Pinball

Pinball

Pinball is a type of arcade game in which a player uses paddles (called flippers) to manipulate one or more balls inside a pinball machine. A pinball machine is a glass-covered cabinet containing a play field populated with lights, targets, bumpers, ramps, and various other objects depending on its design.

The primary objective of the game is to score as many points as possible by hitting targets and making various shots with the flippers, before all balls "drain" at an exit usually situated at the bottom of the play field. Most pinball games are divided into turns (referred to as "balls", having the same meaning as "lives" in video games). The game ends when all balls have ended.

Pinball and gambling

Pinball machines, like many other mechanical games, were sometimes used as gambling devices. Some pinball machines, such as Bally's "bingos", featured a grid on the backglass scoring area with spaces corresponding to targets or holes on the playfield. Free games could be won if the player was able to get the balls to land in a winning pattern; however, doing this was nearly random, and a common use for such machines was for gambling. Other machines allowed a player to win and accumulate large numbers of "free games" which could then be cashed out for money with the location owner.

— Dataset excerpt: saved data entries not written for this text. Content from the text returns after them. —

-- ==== Sys2Proof/Certificates/Slice0/Obligations.lean ====
section
/-! DEFINITION. The statements about the block, from the numbered rules of spec/. -/

open Sys2Proof Sys2Proof.Machine

/-- For every state whose queue is a command c followed by rest, step is exec of c on the state with rest as its queue:
a command runs alone, whole and in the order of arrival. A step on an empty queue answers the same state, and a
command put behind the waiting ones does not change which one the next step runs. That time does not pass on an
empty queue is the model's choice (log entry 3). (spec/01_device_map.md How the subsystems work together,
spec/95_what_each_step_holds.md.) -/
def Obligations.StepRunsFrontCommand : Prop :=
  (∀ (s : State) (c : Instr) (rest : List Instr), s.pending = c :: rest → step s = exec c { s with pending := rest }) ∧
  ((∀ s : State, s.pending = [] → step s = .next s) ∧
  ∀ (s : State) (c d : Instr) (rest : List Instr), s.pending = c :: rest →
    step { s with pending := s.pending ++ [d] } = exec c { s with pending := rest ++ [d] })

/-- For every command c that is well formed and every state s, exec c s is a next state: no command of the device ends
in a fault or a refusal, whatever the operands, the mode and the state. What the next state holds is said command by
command below. PACE_WINDOW_END with a list of other than 64 counts, TEMP_SAMPLE with other than 16 samples and
RAIL_SAMPLE with other than 7 stop with the fault that names them, and they are exactly the commands that are not
well formed and stop; this is the model's boundary, not a happening on the device. Where it rests on the model's own
readings: log entries 19 and 20. (spec/95_what_each_step_holds.md, spec/01_device_map.md When the device resets,
spec/02_pace_and_voltage.md R69, spec/20_upkeep_and_telemetry.md R737 R739.) -/
def Obligations.WellFormedCommandsComplete : Prop :=
  (∀ (c : Instr) (s : State), c.wf = true → ∃ t, exec c s = .next t) ∧
  (∀ s : State,
    (∀ counts, counts.length ≠ 64 → exec (.paceWindowEnd counts) s = .fault (.noSuchCommand "PACE_WINDOW_END")) ∧
    (∀ ts, ts.length ≠ 16 → exec (.tempSample ts) s = .fault (.noSuchCommand "TEMP_SAMPLE")) ∧
    (∀ mv settled, mv.length ≠ 7 → exec (.railSample mv settled) s = .fault (.noSuchCommand "RAIL_SAMPLE")) ∧
    (∀ c f, exec c s = .fault f → c.wf = false))

/-- HeldInReset says that the device is in reset, that DEV_RESET_N is low and that no waiting command raises it. From
every state that meets it, whatever command is at the front, a step answers a state that meets it: neither the
reset's own end, nor a cold source, a tamper, a wake, a pin of the endpoint or any other command leaves the reset
while the pin is low. (The 1 µs minimum and the glitch filter are carried by the rows RESET_END and DEV_RESET_N.)
Where it rests on the model's own readings: log entries 63 and 64. (R48, R47, spec/01_device_map.md When the device
resets.) -/
def Obligations.HeldInResetIsInvariant : Prop :=
  ∀ s t : State, HeldInReset s → step s = .next t → HeldInReset t

/-- From every state in which no waiting command raises the pin, DEV_RESET_N low answers a next state that is
HeldInReset; outside a cold reset PW_RSTCAUSE bit 1 is set in it. With the pin low, or with no reset in progress,
RESET_END changes nothing, and a high pin only records its level. While a reset is in progress, every well-formed
command other than a cold source, DEV_RESET_N, the endpoint's pin, a tamper input, the battery and the reset's own
end leaves the whole state as it is. Where it rests on the model's own readings: log entries 63 and 64. (R48, R47,
Table DV-13.) -/
def Obligations.ResetHoldsTheDevice : Prop :=
  ((∀ s : State, Instr.devResetN false ∉ s.pending → Answers (.devResetN true) s HeldInReset) ∧
  (∀ s : State, s.get RESETTING ≠ 2 → Answers (.devResetN true) s fun t => bit (t.get PW_RSTCAUSE.CAUSE) 1 = true) ∧
  (∀ (s : State) (pins : BitVec 3), s.get DEVRST_LOW = 1 ∨ Awake s → exec (.resetEnd pins) s = .next s) ∧
  (∀ s : State, exec (.devResetN false) s = .next (s.put DEVRST_LOW 0))) ∧
  (∀ (c : Instr) (s : State), ¬Awake s → c.wf = true →
    (∀ v, c ≠ .coldResetSource v) → (∀ l, c ≠ .devResetN l) → (∀ p, c ≠ .endpointReset p) → c ≠ .perstNRelease →
    (∀ n l, c ≠ .tamperInput n l) → c ≠ .vbattOutOfRange → (∀ p, c ≠ .resetEnd p) → exec c s = .next s)

/-- Out of reset, REGISTER_WRITE, PAIR_LO_WRITE and PAIR_HI_WRITE answer the bus write of the aligned offset, and
PAIR_LO_READ answers the bus read and returns its value to the master. A block that does not answer discards a write
and reads 0; an identity that GH_ACCESS denies is counted in GH_DENYCNT, sets GH_IRQ.DENIED and reads 0 outside the
GH range. Where it rests on the model's own readings: log entries 23 and 31. (R18, R19, R34, R36, R653.) -/
def Obligations.ControlBusCommandsAnswer : Prop :=
  ∀ (s : State) (m : Master) (off : BitVec 20), Awake s →
    (∀ w : Word, exec (.registerWrite m off w) s = run s (busWrite m (off.toNat - off.toNat % 4) w.toNat s)) ∧
    (∀ w : Word, exec (.pairLoWrite m off w) s = run s (busWrite m (off.toNat - off.toNat % 4) w.toNat s)) ∧
    (∀ w : Word, exec (.pairHiWrite m off w) s = run s (busWrite m (off.toNat - off.toNat % 4) w.toNat s)) ∧
    exec (.pairLoRead m off) s =
      run s ((busRead m off.toNat s).2.emit .busData [m.code, (busRead m off.toNat s).1]) ∧
    (∀ (w : Nat) (k : State → State), s.get UNL_LEFT m.code = 0 → s.answers m off.toNat = false →
      s.onWrite m off.toNat w k = s) ∧
    (∀ k : State → Nat × State, s.get UNL_LEFT m.code = 0 → s.answers m off.toNat = false →
      s.onRead m off.toNat k = (0, s)) ∧
    (∀ (w : Nat) (k : State → State), s.get UNL_LEFT m.code = 0 → s.answers m off.toNat = true →
      s.denied m 1 = true →
      (s.onWrite m off.toNat w k).get GH_DENYCNT.COUNT = min (s.get GH_DENYCNT.COUNT + 1) (2 ^ 16 - 1) ∧
        (s.onWrite m off.toNat w k).get GH_IRQ.DENIED = 1)

/-- For a field of a register and a written word: RW takes its bits unless they are a reserved encoding, W1C clears what
a 1 names and a counter is cleared whole, RWL takes its bits only unlocked, RWO only from the owner, RO and WO keep
their value. A write of PW_RSTCFG stores its field. A write of LG_MTIMECMP_LO is held and changes nothing; the write
of LG_MTIMECMP_HI makes both halves take effect and empties the hold. Where it rests on the model's own readings:
log entries 23 and 25. (R19, R21, R22, R651, R652.) -/
def Obligations.RegisterWritesFollowAccessCodes : Prop :=
  (∀ (s : State) (f : Field) (i w : Nat) (un own : Bool),
    (f.acc = .rw → (s.writeField f i w un own).get f i =
      if f.accepts (bits w f.lo f.width) then bits w f.lo f.width else s.get f i) ∧
    (f.acc = .rwl → (s.writeField f i w un own).get f i =
      if un && f.accepts (bits w f.lo f.width) then bits w f.lo f.width else s.get f i) ∧
    (f.acc = .rwo → (s.writeField f i w un own).get f i =
      if own && f.accepts (bits w f.lo f.width) then bits w f.lo f.width else s.get f i) ∧
    (f.acc = .w1cAny → (s.writeField f i w un own).get f i =
      if bits w f.lo f.width ≠ 0 then 0 else s.get f i) ∧
    (f.acc = .w1c → s.get f i < 2 ^ f.width → (s.writeField f i w un own).get f i =
      s.get f i - (s.get f i &&& bits w f.lo f.width)) ∧
    (f.acc = .ro ∨ f.acc = .wo → s.writeField f i w un own = s)) ∧
  (∀ (s : State) (m : Master) (w : Word), Writes m 0x18 s →
    Answers (.registerWrite m 0x18 w) s fun t => t.get GH_IE.IE = w.toNat % 2 ^ 7) ∧
  (∀ (s : State) (m : Master) (w : Word), Writes m 0x32608 s →
    Answers (.pairLoWrite m 0x32608 w) s fun t => t.heldLow m 0x32608 = some w.toNat ∧
      t.get LG_MTIMECMP_LO.CMP = s.get LG_MTIMECMP_LO.CMP ∧ t.get LG_MTIMECMP_HI.CMP = s.get LG_MTIMECMP_HI.CMP) ∧
  (∀ (s : State) (m : Master) (v w : Word), Writes m 0x3260C s → s.heldLow m 0x32608 = some v.toNat →
    Answers (.pairHiWrite m 0x3260C w) s fun t => t.heldLow m 0x32608 = none ∧
      t.get LG_MTIMECMP_LO.CMP = v.toNat ∧ t.get LG_MTIMECMP_HI.CMP = w.toNat)

/-- A cold source puts the device in cold reset with PW_RSTCAUSE bit 0 alone, the log empty, and the command queue
unchanged. RESET_END with the pin high answers a state out of reset whose mode is LOAD for MODE pins 0 to 3 and
RESCUE for 4 to 7 when no battery zeroise is owed and no self-test was cut, with the pins latched. An endpoint reset
by PERST_N records the pin. PW_RDHOLD takes the written domains, and DOMAIN_RELEASE_SLOT outside RUN changes nothing
but what it delivers; in RUN it releases the lowest waiting domain. Where it rests on the model's own readings: log
entry 64. (R47, R48, R50, R53, R54, R55, R56, R494, R667, Table DV-13, Table DV-14.) -/
def Obligations.ResetCommandsTakeEffect : Prop :=
  (∀ (s : State) (v : Bool), Answers (.coldResetSource v) s fun t =>
    t.get RESETTING = 2 ∧ t.get PW_RSTCAUSE.CAUSE = 1 ∧ t.ring = [] ∧ t.intake = [] ∧ t.lists = [] ∧
      t.pending = s.pending ∧ (v = true → t.get VAUX_LOW = 1)) ∧
  (∀ (s : State) (pins : BitVec 3), ¬Awake s → s.get DEVRST_LOW = 0 → s.get BATT_ZERO = 0 → s.get TEST_FAILED = 0 →
    ∃ u : State, exec (.resetEnd pins) s = .next u.powerUp ∧ u.get RESETTING = 0 ∧ u.get MODE_PINS = pins.toNat ∧
      u.mode = (if pins.toNat < 4 then mLOAD else mRESCUE)) ∧
  (∀ s : State, ¬Awake s → exec (.endpointReset true) s = .next (s.put PX_PERST 1)) ∧
  (∀ s : State, Awake s → exec (.endpointReset true) s = run s ((s.put PX_PERST 1).pxEvent 4)) ∧
  (∀ s : State, Awake s → s.mode ≠ mDORMANT → exec .perstNRelease s = run s (s.put PX_PERST 0).pxTrain) ∧
  (∀ (s : State) (m : Master) (w : Word), Writes m 0x100C s → s.mode = mLOAD → s.get PW_MODE.BUSY = 0 →
    Answers (.rdholdWrite m w) s fun t => t.get PW_RDHOLD.HOLD = w.toNat % 2 ^ 16) ∧
  (∀ s : State, Awake s → s.mode = mRUN → exec .domainReleaseSlot s = run s s.releaseNext) ∧
  (∀ s : State, Awake s → s.mode ≠ mRUN → exec .domainReleaseSlot s = run s s)

/-- While the governor runs, with MINIDX below target at VNOW = VMAX and SHORT not set, the end of SHORT_T answers a
state in which PW_GOVSTAT.SHORT is 1, PW_GOVSTAT.STATE is CEILING (2), PW_GOVIRQ.SHORT_SEEN is 1 and, with room in
the intake queue, the record PW_PACE_SHORT with the slowest governed meter as object and its index in detail [11:0]
is the youngest in the intake queue. Where the pace is not short, nothing changes but what is delivered. (R80.) -/
def Obligations.PaceShortIsReported : Prop :=
  ∀ (s : State) (p : Nat), Awake s → s.slowest = some p → s.governing = true →
    (s.minIndex < s.paceTarget → s.get PW_GOVSTAT.VNOW = s.get PW_GOVLIM.VMAX → s.flag PW_GOVSTAT.SHORT = false →
      s.intake.length < 64 →
      Answers .paceShort s fun t => t.get PW_GOVSTAT.SHORT = 1 ∧ t.get PW_GOVSTAT.STATE = 2 ∧
        t.get PW_GOVIRQ.SHORT_SEEN = 1 ∧
        t.intake = s.intake ++ [s.record Rc.PW_PACE_SHORT p (s.get PW_METER.INDEX p % 2 ^ 12)]) ∧
    (s.paceTarget ≤ s.minIndex → exec .paceShort s = run s s)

Later, this type of feature was discontinued in an effort to legitimize the machines, and to avoid legal problems in areas where awarding free games was considered illegal, some games, called Add-A-Ball, did away with the free game feature, instead giving players extra balls to play (between 5 and 25 in most cases). These extra balls were indicated via lighted graphics in the backglass or by a ball count wheel, but in some areas that was disallowed, and some games were shipped with a sticker to cover the counters.